**RECORDS FOR THIS TASK**.
-- ==== Sys2Proof/Certificates/Slice0/Obligations.lean ====
section
/-! DEFINITION. The statements for the provers, in the order of OBLIGATIONS.json. Each docstring names the rule of spec/ it
formalises; a clause that rests on a choice of the model names its log entry. -/

open Sys2Proof Sys2Proof.Machine

/-! ### Command words (spec/30_encoding.md) -/

/-- Words of spec/30_encoding.md R83, R89 and of the V-DEC vectors of spec/95_test_vectors.md decode as the spec says. -/
def Obligations.SpecWordsDecode : Prop :=
  decode 0x00000000 = .command .nop ∧ decode 0x00000001 = .command .init ∧
  decode 0x00000002 = .command (.expand .keyBuffer .saltBuffer) ∧
  decode 0x00020002 = .command (.expand .keyBuffer .zero) ∧
  decode 0x00030002 = .command (.expand .saltBuffer .zero) ∧
  decode 0x00010002 = .command (.expand .saltBuffer .saltBuffer) ∧
  decode 0x00000403 = .command (.eks 4) ∧ decode 0x00000C03 = .command (.eks 12) ∧
  decode 0x00001F03 = .command (.eks 31) ∧ decode 0x00000303 = .command (.eks 3) ∧
  decode 0x00000004 = .command .encrypt ∧ decode 0x00000005 = .command .digest ∧
  decode 0x00000006 = .illegal ∧ decode 0x0000000F = .illegal ∧ decode 0x00000104 = .illegal ∧
  decode 0x00010003 = .illegal ∧ decode 0x00040002 = .illegal ∧ decode 0x00000013 = .illegal ∧
  decode 0x80000001 = .illegal

/-- R89 with R84: a word decodes to a command exactly when it is that command's encoding. Every operand at every value its
field holds is covered, and no two words decode to one command. -/
def Obligations.DecodeAndEncodeAreInverse : Prop :=
  ∀ (w : Word) (i : Instr), decode w = .command i ↔ w = encode i

/-- R85: a word is ILLEGAL exactly when its OP is 6 to 15, a reserved bit is set or a field its OP does not use is set
(`legalWord`); its write to CMD while idle completes at once with ILLEGAL_COMMAND, whatever TV, and changes nothing else; an
EKS word with COST 0 to 3 is a legal encoding. -/
def Obligations.IllegalWordsAreRejected : Prop :=
  (∀ w, decode w = .illegal ↔ legalWord w = false) ∧
  (∀ (w : Word) (s : State), Idle s → decode w = .illegal →
    memWrite 0x0000 w s = .next { s with
      cmd := w, status := { s.status with done := true, err := true, errCode := .illegalCommand } }) ∧
  (∀ c : BitVec 5, c.toNat < 4 → legalWord (0x3 ||| c.setWidth 32 <<< 8) = true)

/-! ### A step runs the decoded command (spec/20_memory.md R55, spec/60_exceptions.md R200) -/

/-- When the host moves, its next statement writes `w` to CMD, the engine is idle and `w` decodes to `i`, the step is `exec i`
on the state with the statement and the turn taken. `withFetchWord` (log 5) places exactly that. -/
def Obligations.StepRunsDecodedCommand : Prop :=
  (∀ (s : State) (w : Word) (i : Instr) (rest : List HostStmt),
    turnOf s = .host → s.program = .wr 0x0000 .w32 w :: rest → Idle s → decode w = .command i →
      step s = exec i { s with program := rest, turns := s.turns.tail }) ∧
  (∀ (s : State) (w : Word) (i : Instr), decode w = .command i →
      step (s.withFetchWord 32 w.toNat) = exec i { s with status := { s.status with busy := false } })

/-- R250 for a command: while BUSY = 1 a command word is dropped, neither queued nor started; only OVERRUN changes. -/
def Obligations.BusyCommandIsDropped : Prop :=
  ∀ (i : Instr) (s : State), s.status.busy = true →
    exec i s = .next { s with status := { s.status with overrun := true } } ∧
    memWrite 0x0000 (encode i) s = .next { s with status := { s.status with overrun := true } }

**TASK PROMPT**. The whole listing above is to be output exactly.

**RESULT OF THE TASK**.
-- ==== Sys2Proof/Certificates/Slice0/Obligations.lean ====
section
/-! DEFINITION. The statements for the provers, in the order of OBLIGATIONS.json. Each docstring names the rule of spec/ it
formalises; a clause that rests on a choice of the model names its log entry. -/

open Sys2Proof Sys2Proof.Machine

/-! ### Command words (spec/30_encoding.md) -/

/-- Words of spec/30_encoding.md R83, R89 and of the V-DEC vectors of spec/95_test_vectors.md decode as the spec says. -/
def Obligations.SpecWordsDecode : Prop :=
  decode 0x00000000 = .command .nop ∧ decode 0x00000001 = .command .init ∧
  decode 0x00000002 = .command (.expand .keyBuffer .saltBuffer) ∧
  decode 0x00020002 = .command (.expand .keyBuffer .zero) ∧
  decode 0x00030002 = .command (.expand .saltBuffer .zero) ∧
  decode 0x00010002 = .command (.expand .saltBuffer .saltBuffer) ∧
  decode 0x00000403 = .command (.eks 4) ∧ decode 0x00000C03 = .command (.eks 12) ∧
  decode 0x00001F03 = .command (.eks 31) ∧ decode 0x00000303 = .command (.eks 3) ∧
  decode 0x00000004 = .command .encrypt ∧ decode 0x00000005 = .command .digest ∧
  decode 0x00000006 = .illegal ∧ decode 0x0000000F = .illegal ∧ decode 0x00000104 = .illegal ∧
  decode 0x00010003 = .illegal ∧ decode 0x00040002 = .illegal ∧ decode 0x00000013 = .illegal ∧
  decode 0x80000001 = .illegal

/-- R89 with R84: a word decodes to a command exactly when it is that command's encoding. Every operand at every value its
field holds is covered, and no two words decode to one command. -/
def Obligations.DecodeAndEncodeAreInverse : Prop :=
  ∀ (w : Word) (i : Instr), decode w = .command i ↔ w = encode i

/-- R85: a word is ILLEGAL exactly when its OP is 6 to 15, a reserved bit is set or a field its OP does not use is set
(`legalWord`); its write to CMD while idle completes at once with ILLEGAL_COMMAND, whatever TV, and changes nothing else; an
EKS word with COST 0 to 3 is a legal encoding. -/
def Obligations.IllegalWordsAreRejected : Prop :=
  (∀ w, decode w = .illegal ↔ legalWord w = false) ∧
  (∀ (w : Word) (s : State), Idle s → decode w = .illegal →
    memWrite 0x0000 w s = .next { s with
      cmd := w, status := { s.status with done := true, err := true, errCode := .illegalCommand } }) ∧
  (∀ c : BitVec 5, c.toNat < 4 → legalWord (0x3 ||| c.setWidth 32 <<< 8) = true)

/-! ### A step runs the decoded command (spec/20_memory.md R55, spec/60_exceptions.md R200) -/

/-- When the host moves, its next statement writes `w` to CMD, the engine is idle and `w` decodes to `i`, the step is `exec i`
on the state with the statement and the turn taken. `withFetchWord` (log 5) places exactly that. -/
def Obligations.StepRunsDecodedCommand : Prop :=
  (∀ (s : State) (w : Word) (i : Instr) (rest : List HostStmt),
    turnOf s = .host → s.program = .wr 0x0000 .w32 w :: rest → Idle s → decode w = .command i →
      step s = exec i { s with program := rest, turns := s.turns.tail }) ∧
  (∀ (s : State) (w : Word) (i : Instr), decode w = .command i →
      step (s.withFetchWord 32 w.toNat) = exec i { s with status := { s.status with busy := false } })

/-- R250 for a command: while BUSY = 1 a command word is dropped, neither queued nor started; only OVERRUN changes. -/
def Obligations.BusyCommandIsDropped : Prop :=
  ∀ (i : Instr) (s : State), s.status.busy = true →
    exec i s = .next { s with status := { s.status with overrun := true } } ∧
    memWrite 0x0000 (encode i) s = .next { s with status := { s.status with overrun := true } }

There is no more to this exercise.